# Off-Topic Discussion > The Lounge > Tech Talk >  >  What would happen, if I put my Hard Drive that has Windows 7, onto an older computer?

## Jorge

Ok guys here's the lay down.


I had a computer that broke. I pulled out the hard drive. (keep that in mind)


*Now* my mom's laptop is a Toshiba Satellite A105 with:

_________________________________________________

OS Name	Microsoft Windows XP Home Edition
Version	5.1.2600 Service Pack 3 Build 2600
Ram: I think is about 2 Gigs
Hard Drive is about 111 gigs

_________________________________________________



Now, the hard drive that was on my old computer has *windows 7 OS* on it, what would happen if I put that hard drive into my moms old computer with only 2 Gigs of ram? Is it not safe to do that?

----------


## Marvo

Windows Vista had a security measure that would stop the OS from working, if significant hardware parts got changed out. I'm not sure if Windows 7 has the same though.

----------


## CXIV

Nothing would happen. It would work just the same. The OS has nothing to do with the computer make, but rather the hard-drive itself. Your real problem is finding the right adapters.

----------


## Alric

At first I was going to reply just like CXIV did without even thinking about it. Which is apparently a mistake, because windows 7 has some pretty high requirements to run. Apparently you need 1 or 2 gigs of ram to run it, depending on if you are using 32 or 64 bit. Compared to Xp which only required 128 megabytes of ram. However, you meet that requirement, so it shouldn't be an issue.

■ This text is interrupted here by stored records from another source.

-- ==== Sys2Proof/Machine/StepRun.lean ====
section
/-!
DEFINITION. Machine/StepRun.lean: a step on its cores: loading, CORE_CMD, the save and the restore of a core, the end of
a microprogram, the write-back's last step, the watchdog (R97, R122, R127 to R131, R141 to R147, R322 to R324, R421,
R446, R492, R581).
-/
namespace Sys2Proof.Machine

open Sys2Proof

/-! ### Relocation (R144) -/

structure Reloc where
  off : Nat
  index : Nat
  kind : Nat
  deriving DecidableEq, Repr

def imgRelocs (s : State) (a : Nat) : List Reloc :=
  let x := imgFind s a 3
  (List.range x.count).map fun i => let o := x.off + 8 * i; ⟨imf s a o 4, imf s a (o + 4) 2, imf s a (o + 6) 1⟩

/-- Alignment and bytes of the field a record patches. -/
def relocAlign (k : Nat) : Nat := if k = 0 then 8 else 4
def relocWidth (k : Nat) : Nat := if k = 0 then 6 else 4

/-- Does a record keep its rules? `vals` are the values of its kind, `limit` the largest stored offset, by index. -/
def relocOk (img : List Byte) (n : Nat) (limit : Nat → Nat) (r : Reloc) : Bool :=
  decide (r.kind < 3) && decide (r.off % relocAlign r.kind = 0) && decide (r.off + relocWidth r.kind ≤ img.length)
    && decide (r.index < n) && (!(r.kind == 0) || decide (leAt img r.off 6 < limit r.index))

/-- Bytes replaced at an offset. -/
def patch (bs : List Byte) (off : Nat) (p : List Byte) : List Byte := bs.take off ++ p ++ bs.drop (off + p.length)

/-- Apply a record: a base is added to the 48-bit value, a number replaces low bits of the word. -/
def relocApply (img : List Byte) (r : Reloc) (v : Nat) : List Byte :=
  match r.kind with
  | 0 => patch img r.off (leBytes 6 ((leAt img r.off 6 + v) % 2 ^ 48))
  | 1 => patch img r.off (leBytes 4 (setBits (leAt img r.off 4) 11 0 v))
  | _ => patch img r.off (leBytes 4 (setBits (leAt img r.off 4) 13 0 v))

/-- The image with every record applied, or the number of the first record that breaks a rule. -/
def relocAll (bases sizes strs sems : List Nat) : (i : Nat) → List Reloc → List Byte → Except Nat (List Byte)
  | _, [], img => .ok img
  | i, r :: rs, img =>
    let vs := match r.kind with | 0 => bases | 1 => strs | _ => sems
    if relocOk img vs.length (fun j => sizes.getD j 0) r then
      relocAll bases sizes strs sems (i + 1) rs (relocApply img r (vs.getD r.index 0))
    else .error i

/-! ### Streams of a step (R122, R123, R146) -/

/-- The other end of a declaration: the core and mover of the placed step that declares the same key in the other
role, with its tag and generation; a step's own image may hold both ends. -/
def partnerEnd (s : State) (tag : Nat) (c : Cmd) (r : StepRec) (d : StrDecl) : Option (Nat × StrDecl × Nat × Nat) :=
  ((steps s).filter fun e => e.2.1.ctx == c.ctx && e.2.1.ctxGen == c.ctxGen && !(e.2.1.phase == .reply)
      && (e.1 == tag || (decide (0 < r.link) && e.2.2.link == r.link))).findSome? fun e =>
    match (imgStrDecls s (stepImg s e.2.2)).find? fun x => x.key == d.key && !(x.role == d.role) with
    | some x => if x.member < e.2.2.cores.length then some (endpoint (e.2.2.cores.getD x.member 0) x.mover, x, e.1, e.2.1.gen) else none
    | none => none

/-- Does the consumer's ring lie within its destination? -/
def ringOk (d : StrDecl) : Bool :=
  let n := d.base + d.slots * d.slotsz * 256
  if bit d.ring 4 then decide (n ≤ cmSize) else decide (n ≤ scrSize)

/-- The consumer die's controller opens a stream: the table entry, the producer's credits, ledger 1 rebased. -/
def openStream (s : State) (c : Cmd) (r : StepRec) (tags : List (Nat × Nat)) (key prod cons : Nat) (d : StrDecl) : Option Nat × State :=
  let die := cons / 256
  match (List.range 1024).find? fun i => !s.fb (strmBase (1024 * die + i)) Fld.CLU_STRM_W0_VALID with
  | none => (none, s)
  | some i =>
    let st := 1024 * die + i
    let b := strmBase st + 0x8000
    let s := s.wr b (3 + b2n (bit d.ring 4) * 8 + d.ring % 16 * 16 + d.slots * 256 + d.slotsz * 65536)
    let s := (s.wr (b + 4) (prod + cons * 65536)).wr (b + 8) (c.ctx + c.ctxGen * 65536 + r.effClass * 2 ^ 24)
    let s := ((s.wr (b + 12) d.base).wr (b + 16) (d.slots * 2 ^ 24)).wr (b + 20) 0
    let s := ledgerRebase (s.wr (b + 24) 0) die 1 st
    (some st, giveContext { s with strKeys := s.strKeys ++ [⟨st, c.ctx, c.ctxGen, r.link, key, tags⟩] } (prod / 4) (prod / 2 % 2))

/-- The stream of a declaration, opened at the first load of its two steps; none where it cannot be. The step joins those
that use it. -/
def streamFor (s : State) (tag : Nat) (c : Cmd) (r : StepRec) (d : StrDecl) : Option Nat × State :=
  match s.strKeys.find? fun x => x.ctx == c.ctx && x.ctxGen == c.ctxGen && x.link == r.link && x.key == d.key with
  | some x =>
    let one := fun (y : StrKey) => if y = x then { x with tags := (tag, c.gen) :: x.tags.filter fun p => !(p == (tag, c.gen)) } else y
    -- a step that was unloaded before it started may be placed elsewhere now
    let own := endpoint (r.cores.getD d.member 0) d.mover
    let s : State := { s with strKeys := s.strKeys.map one }
    let s := s.fs (strmBase x.stream) (if d.role = 1 then Fld.CLU_STRM_W1_CONS else Fld.CLU_STRM_W1_PROD) own
    (some x.stream, if d.role = 1 then s else giveContext s (own / 4) (own / 2 % 2))
  | none =>
    match partnerEnd s tag c r d with
    | none => (none, s)
    | some (e, x, far) =>
      let own := endpoint (r.cores.getD d.member 0) d.mover
      let cd := if d.role = 1 then d else x
      if !ringOk cd then (none, s.toMp 0x19 (unitOfCore ((if d.role = 1 then own else e) / 4)))
      else if d.role = 1 then openStream s c r [(tag, c.gen), far] d.key e own cd else openStream s c r [(tag, c.gen), far] d.key own e cd

/-- The streams of every declaration, in order. -/
def streamsFor (tag : Nat) (c : Cmd) (r : StepRec) : List StrDecl → List Nat → State → Option (List Nat) × State
  | [], acc, s => (some acc, s)
  | d :: ds, acc, s =>
    match streamFor s tag c r d with
    | (some st, s) => streamsFor tag c r ds (acc ++ [st]) s
    | (none, s) => (none, s)

/-! ### Loading (R141, R173, R358) -/

/-- The contents of a step's WORK ranges are undefined at its start (R142). -/
def workUndef (s : State) (im : Nat) (bases : List Nat) : State :=
  ((imgBindings s im).zip bases).foldl (fun t b =>
    if b.1.kind = 4 then (rawRanges t b.2 b.1.size).foldl (fun u x => u.mundef x.1 x.2) t else t) s

/-- Is a declaration both waited on and signalled, with a hold declared? Its waits carry HOLD (R331). -/
def semHolds (d : SemDecl) : Bool := bit d.use 0 && bit d.use 1 && decide (0 < d.hold)

/-- A step's semaphore map: one entry for each number, the USE bits of its slots together (R331). -/
def semMap (decls : List SemDecl) (nums : List Nat) : List SemUse :=
  decls.foldl (fun acc d =>
    let n := nums.getD d.slot 0
    match acc.find? fun u => u.sem == n with
    | some u => acc.map fun v => if v.sem = n then { v with use := Nat.lor u.use d.use, hold := u.hold || semHolds d } else v
    | none => acc ++ [⟨n, d.use, semHolds d⟩]) []

/-- One core's memories and registers for a step: core image, arguments, undefined tails, entry, semaphore map. -/
def loadCore (s : State) (k : Nat) (img : List Byte) (args : List Byte) (im : Nat) (sems : List SemUse) : State :=
  let s := sramWrite s (cmBase k) img
  let s := if args.isEmpty then s else sramWrite s (cmBase k + imgArgOff s im) args
  let s := s.mundef (cmBase k + imgCmUse s im) (cmSize - imgCmUse s im)
  let s := (List.range 4).foldl (fun t i => t.mundef (scrBase (4 * k + i) + imgScrUse s im) (scrSize - imgScrUse s im)) s
  let s := s.wr (coreBase k + Reg.CORE_SEQ_ENTRY) (imgEntry s im)
  s.setCore k { s.core k with sems := sems }

/-- SEQ_RST of a cluster's attention unit (R173). -/
def seqReset (s : State) (c : Nat) : State :=
  (s.wr (attBase c + Reg.PAN_ATT_SEQ0) 0x01010101).wr (attBase c + Reg.PAN_ATT_SEQ1) 0x01010101

/-- The group's entry in BWR_GRP (R358). -/
def registerGroup (s : State) (r : StepRec) : State :=
  match r.cores with
  | [] => s
  | k :: _ =>
    let im := stepImg s r
    let far := (s.strKeys.filter fun x => r.cores.contains (strmProd s x.stream / 4)).any fun x =>
      !(strmConsCore s x.stream / 64 == k / 64)
    setGroup s (k / 64) (k % 64) r.cores.length r.effClass (regFloor s im 0 far) (regFloor s im 1 far) (regFloor s im 9 far)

As for it being safe, your not going to cause any damage to anything by putting it in. Worse case scenario is that the computer just wont start. So if you feel comfortable taking them apart, go ahead and give it a try.

----------


## Clyde Machine

> At first I was going to reply just like CXIV did without even thinking about it.



 ::D:  Lol.


Give it a shot and tell us what happens, but my prediction is that it'll throw errors right out of the BIOS. I've never tried this before, but I find it reasonable to predict that your experience will not be identical to that of your old computer. The hardware has changed significantly, and unless you give us details on the make and model of the motherboards, graphics cards, etc. of both machines, we can't tell you much beyond that.

----------


## Replicon

Yeah, I'd be shocked if MS hadn't done something to prevent you from doing that. I think part of their registration process includes looking at hardware serial numbers or somesuch. Not sure what they do, cause they DO need to support people upgrading their hardware.

This is an interesting question: They want to ensure that you can only install it on one computer, but how much upgrading/changing is needed for that computer to be considered "not the same computer"? I mean, I could replace a fried motherboard and a broken hard drive, and I'd expect it to still work when I re-install on the replacement parts...

Assuming it does manage to run, I'd say it would crawl pretty horribly.

----------


## Clyde Machine

Jorge: Can you get us more specs on both machines?

Replicon: I doubt that it would crawl unless the new processor was less than 1GHz - at worst (assuming it does boot and let you into the OS at all), it would require a whole slew of drivers to be installed - and if 7 handles missing drivers anything like Vista did for me, it'll throw a sizable list at you of those missing drivers.

----------


## Aphius

As my understanding of Windows goes you may be able to swap it but you'll then have to run a repair installation to update the drivers etc. I haven't tried it with Win 7 though.

----------


## ninja9578

Win 7 x86 or Win 7 x64?  One might work fine, the other won't boot

----------


## Clyde Machine

Ooh, didn't consider the x86/x64 difference.... 'Course, he's basically abandoned us right when we were all about to learn something new and cool about computers, so....

----------


## Alric

I switched hard drives in computers before. They were computers built like 5 or 6 years apart from each other, but it worked fine. Though for some reason windows started to think that it was a counterfeit version of windows instead of a real version after I did that. That was on windows xp though.

----------